- Opening Delimiter -

-- ==== Sys2Proof/Laws/State.lean ====
section
/-! SUPPORT. One lemma per field of State for each shared operation, true by unfolding the operation once. -/

namespace Sys2Proof.Machine

variable (s : State)

/-! ### `State.emit` -/

@[simp] theorem State.emit_cfg (x : Transaction) : (s.emit x).cfg = s.cfg := (rfl)
@[simp] theorem State.emit_qp (x : Transaction) : (s.emit x).qp = s.qp := (rfl)
@[simp] theorem State.emit_qr (x : Transaction) : (s.emit x).qr = s.qr := (rfl)
@[simp] theorem State.emit_res (x : Transaction) : (s.emit x).res = s.res := (rfl)
@[simp] theorem State.emit_busy (x : Transaction) : (s.emit x).busy = s.busy := (rfl)
@[simp] theorem State.emit_seq (x : Transaction) : (s.emit x).seq = s.seq := (rfl)
@[simp] theorem State.emit_cmdr (x : Transaction) : (s.emit x).cmdr = s.cmdr := (rfl)
@[simp] theorem State.emit_fq (x : Transaction) : (s.emit x).fq = s.fq := (rfl)
@[simp] theorem State.emit_rb (x : Transaction) : (s.emit x).rb = s.rb := (rfl)
@[simp] theorem State.emit_iwdgSt (x : Transaction) : (s.emit x).iwdgSt = s.iwdgSt := (rfl)
@[simp] theorem State.emit_wwdgSt (x : Transaction) : (s.emit x).wwdgSt = s.wwdgSt := (rfl)
@[simp] theorem State.emit_wck (x : Transaction) : (s.emit x).wck = s.wck := (rfl)
@[simp] theorem State.emit_halt (x : Transaction) : (s.emit x).halt = s.halt := (rfl)
@[simp] theorem State.emit_fault (x : Transaction) : (s.emit x).fault = s.fault := (rfl)
@[simp] theorem State.emit_fcmd (x : Transaction) : (s.emit x).fcmd = s.fcmd := (rfl)
@[simp] theorem State.emit_rlc (x : Transaction) : (s.emit x).rlc = s.rlc := (rfl)
@[simp] theorem State.emit_pending (x : Transaction) : (s.emit x).pending = s.pending := (rfl)
@[simp] theorem State.emit_trace (x : Transaction) : (s.emit x).trace = s.trace ++ [x] := (rfl)
@[simp] theorem State.emit_earlier (x : Transaction) : (s.emit x).earlier = s.earlier := (rfl)
@[simp] theorem State.emit_env (x : Transaction) : (s.emit x).env = s.env := (rfl)
@[simp] theorem State.emit_sched (x : Transaction) : (s.emit x).sched = s.sched := (rfl)
@[simp] theorem State.emit_draws (x : Transaction) : (s.emit x).draws = s.draws := (rfl)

- Closing Delimiter -

Task goal: From the listing above, return the lines starting at the one with "namespace Sys2Proof.Machine" and ending at the one with "s.iwdgSt := (rfl)", both kept, exactly as they appear and nothing more.

Response to the task:
namespace Sys2Proof.Machine

variable (s : State)

/-! ### `State.emit` -/

@[simp] theorem State.emit_cfg (x : Transaction) : (s.emit x).cfg = s.cfg := (rfl)
@[simp] theorem State.emit_qp (x : Transaction) : (s.emit x).qp = s.qp := (rfl)
@[simp] theorem State.emit_qr (x : Transaction) : (s.emit x).qr = s.qr := (rfl)
@[simp] theorem State.emit_res (x : Transaction) : (s.emit x).res = s.res := (rfl)
@[simp] theorem State.emit_busy (x : Transaction) : (s.emit x).busy = s.busy := (rfl)
@[simp] theorem State.emit_seq (x : Transaction) : (s.emit x).seq = s.seq := (rfl)
@[simp] theorem State.emit_cmdr (x : Transaction) : (s.emit x).cmdr = s.cmdr := (rfl)
@[simp] theorem State.emit_fq (x : Transaction) : (s.emit x).fq = s.fq := (rfl)
@[simp] theorem State.emit_rb (x : Transaction) : (s.emit x).rb = s.rb := (rfl)
@[simp] theorem State.emit_iwdgSt (x : Transaction) : (s.emit x).iwdgSt = s.iwdgSt := (rfl)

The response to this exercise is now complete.